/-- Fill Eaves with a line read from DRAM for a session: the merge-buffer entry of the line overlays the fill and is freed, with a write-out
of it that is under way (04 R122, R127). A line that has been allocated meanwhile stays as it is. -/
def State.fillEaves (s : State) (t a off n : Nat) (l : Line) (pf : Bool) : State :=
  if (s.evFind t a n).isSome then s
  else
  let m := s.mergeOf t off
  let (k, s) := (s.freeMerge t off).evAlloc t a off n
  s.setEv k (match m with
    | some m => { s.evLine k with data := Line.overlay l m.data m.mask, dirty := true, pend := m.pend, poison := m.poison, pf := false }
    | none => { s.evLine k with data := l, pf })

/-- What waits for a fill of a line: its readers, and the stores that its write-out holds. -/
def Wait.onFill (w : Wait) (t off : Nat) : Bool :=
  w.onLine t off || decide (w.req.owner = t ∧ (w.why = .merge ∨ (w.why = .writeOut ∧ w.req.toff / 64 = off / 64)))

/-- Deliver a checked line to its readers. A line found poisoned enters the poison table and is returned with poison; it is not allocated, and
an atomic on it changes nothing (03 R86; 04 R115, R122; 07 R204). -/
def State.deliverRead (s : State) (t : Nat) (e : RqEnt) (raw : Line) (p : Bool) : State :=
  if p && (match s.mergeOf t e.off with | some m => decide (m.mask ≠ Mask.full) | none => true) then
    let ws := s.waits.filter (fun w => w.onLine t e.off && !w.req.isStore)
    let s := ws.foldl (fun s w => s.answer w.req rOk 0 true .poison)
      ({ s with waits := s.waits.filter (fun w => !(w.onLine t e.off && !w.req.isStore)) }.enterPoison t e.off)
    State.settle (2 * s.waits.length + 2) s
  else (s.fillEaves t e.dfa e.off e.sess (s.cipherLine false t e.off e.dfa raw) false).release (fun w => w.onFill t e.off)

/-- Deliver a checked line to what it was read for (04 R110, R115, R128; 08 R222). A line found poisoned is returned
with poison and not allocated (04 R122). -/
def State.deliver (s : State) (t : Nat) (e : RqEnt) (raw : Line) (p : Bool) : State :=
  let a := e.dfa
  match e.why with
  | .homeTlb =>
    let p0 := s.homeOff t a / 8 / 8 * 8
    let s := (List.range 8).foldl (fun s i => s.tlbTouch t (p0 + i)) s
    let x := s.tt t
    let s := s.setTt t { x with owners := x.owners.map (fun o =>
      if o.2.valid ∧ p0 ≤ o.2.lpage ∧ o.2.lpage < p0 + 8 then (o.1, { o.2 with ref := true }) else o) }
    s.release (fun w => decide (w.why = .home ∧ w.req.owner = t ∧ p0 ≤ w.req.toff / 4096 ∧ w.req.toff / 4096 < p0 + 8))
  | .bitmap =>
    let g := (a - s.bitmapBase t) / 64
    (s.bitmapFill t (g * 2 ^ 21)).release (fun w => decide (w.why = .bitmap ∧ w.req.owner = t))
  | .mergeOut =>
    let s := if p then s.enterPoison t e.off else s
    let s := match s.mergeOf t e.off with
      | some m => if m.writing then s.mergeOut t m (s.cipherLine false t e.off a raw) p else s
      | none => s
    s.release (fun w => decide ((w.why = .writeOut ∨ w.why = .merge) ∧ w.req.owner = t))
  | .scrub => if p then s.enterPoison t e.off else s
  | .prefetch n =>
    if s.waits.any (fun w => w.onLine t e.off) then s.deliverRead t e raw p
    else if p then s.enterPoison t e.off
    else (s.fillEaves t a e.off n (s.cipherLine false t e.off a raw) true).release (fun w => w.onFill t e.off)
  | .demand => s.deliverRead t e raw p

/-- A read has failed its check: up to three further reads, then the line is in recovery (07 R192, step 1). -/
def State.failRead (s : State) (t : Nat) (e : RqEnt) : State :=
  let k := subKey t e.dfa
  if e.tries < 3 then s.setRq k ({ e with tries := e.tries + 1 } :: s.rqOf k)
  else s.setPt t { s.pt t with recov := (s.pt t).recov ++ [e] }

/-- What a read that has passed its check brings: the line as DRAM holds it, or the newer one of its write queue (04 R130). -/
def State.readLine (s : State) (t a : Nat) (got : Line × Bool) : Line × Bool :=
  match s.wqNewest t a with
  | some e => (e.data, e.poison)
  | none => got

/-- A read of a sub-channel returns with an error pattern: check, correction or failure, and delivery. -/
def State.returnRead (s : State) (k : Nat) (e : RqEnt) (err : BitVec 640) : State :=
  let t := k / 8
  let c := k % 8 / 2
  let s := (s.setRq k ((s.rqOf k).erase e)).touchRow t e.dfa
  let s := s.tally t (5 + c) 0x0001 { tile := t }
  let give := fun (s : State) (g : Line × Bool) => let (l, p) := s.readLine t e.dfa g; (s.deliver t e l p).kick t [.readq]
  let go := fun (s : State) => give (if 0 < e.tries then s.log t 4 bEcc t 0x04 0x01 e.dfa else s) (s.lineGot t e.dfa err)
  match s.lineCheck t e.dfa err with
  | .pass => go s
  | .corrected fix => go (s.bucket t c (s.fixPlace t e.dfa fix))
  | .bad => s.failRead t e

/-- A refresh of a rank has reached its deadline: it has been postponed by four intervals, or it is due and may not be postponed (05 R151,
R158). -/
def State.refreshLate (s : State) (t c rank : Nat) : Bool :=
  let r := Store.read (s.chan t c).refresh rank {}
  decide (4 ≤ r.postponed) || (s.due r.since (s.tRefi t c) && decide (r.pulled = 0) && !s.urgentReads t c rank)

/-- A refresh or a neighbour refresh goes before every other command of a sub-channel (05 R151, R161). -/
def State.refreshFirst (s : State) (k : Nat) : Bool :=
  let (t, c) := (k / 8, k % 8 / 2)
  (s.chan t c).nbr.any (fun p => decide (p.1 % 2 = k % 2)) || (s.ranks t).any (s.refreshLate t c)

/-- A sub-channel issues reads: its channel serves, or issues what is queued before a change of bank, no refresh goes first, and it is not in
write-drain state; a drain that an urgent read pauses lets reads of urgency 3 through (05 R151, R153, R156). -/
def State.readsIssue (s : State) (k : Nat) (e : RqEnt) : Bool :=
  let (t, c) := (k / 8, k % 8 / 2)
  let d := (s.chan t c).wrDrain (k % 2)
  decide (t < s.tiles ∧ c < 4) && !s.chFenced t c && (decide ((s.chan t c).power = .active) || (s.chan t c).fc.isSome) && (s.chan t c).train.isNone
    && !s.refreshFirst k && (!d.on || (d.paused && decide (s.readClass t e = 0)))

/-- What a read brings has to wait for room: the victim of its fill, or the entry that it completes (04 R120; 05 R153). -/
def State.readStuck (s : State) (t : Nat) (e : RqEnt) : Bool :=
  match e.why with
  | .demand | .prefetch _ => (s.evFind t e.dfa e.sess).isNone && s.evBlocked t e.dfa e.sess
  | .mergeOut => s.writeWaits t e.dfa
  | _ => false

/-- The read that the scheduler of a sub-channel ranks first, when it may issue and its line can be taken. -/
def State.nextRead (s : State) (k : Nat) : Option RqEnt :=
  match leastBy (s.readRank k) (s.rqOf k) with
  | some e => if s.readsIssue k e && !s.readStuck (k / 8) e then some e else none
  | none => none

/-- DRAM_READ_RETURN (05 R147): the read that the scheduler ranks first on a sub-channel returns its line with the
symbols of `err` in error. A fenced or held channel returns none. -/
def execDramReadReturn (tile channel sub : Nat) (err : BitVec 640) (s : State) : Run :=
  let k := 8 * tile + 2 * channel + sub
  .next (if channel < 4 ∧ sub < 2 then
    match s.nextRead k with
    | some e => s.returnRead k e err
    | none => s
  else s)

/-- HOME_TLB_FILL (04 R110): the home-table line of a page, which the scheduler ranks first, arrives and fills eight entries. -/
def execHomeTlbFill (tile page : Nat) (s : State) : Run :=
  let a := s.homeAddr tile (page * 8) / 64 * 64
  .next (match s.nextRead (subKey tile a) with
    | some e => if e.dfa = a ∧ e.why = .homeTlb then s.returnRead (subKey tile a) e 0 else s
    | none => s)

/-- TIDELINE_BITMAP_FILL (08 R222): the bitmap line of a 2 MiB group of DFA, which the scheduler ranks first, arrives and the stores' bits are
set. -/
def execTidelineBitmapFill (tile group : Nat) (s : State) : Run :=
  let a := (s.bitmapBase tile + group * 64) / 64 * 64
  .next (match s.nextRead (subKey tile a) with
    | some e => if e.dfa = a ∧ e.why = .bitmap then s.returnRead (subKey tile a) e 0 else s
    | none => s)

□ □ □ □

## [WORK REQUEST]
In the records above, locate each line with the word "foldl". Copy all such lines.

## [EXPECTED OUTPUT]
    let s := ws.foldl (fun s w => s.answer w.req rOk 0 true .poison)
    let s := (List.range 8).foldl (fun s i => s.tlbTouch t (p0 + i)) s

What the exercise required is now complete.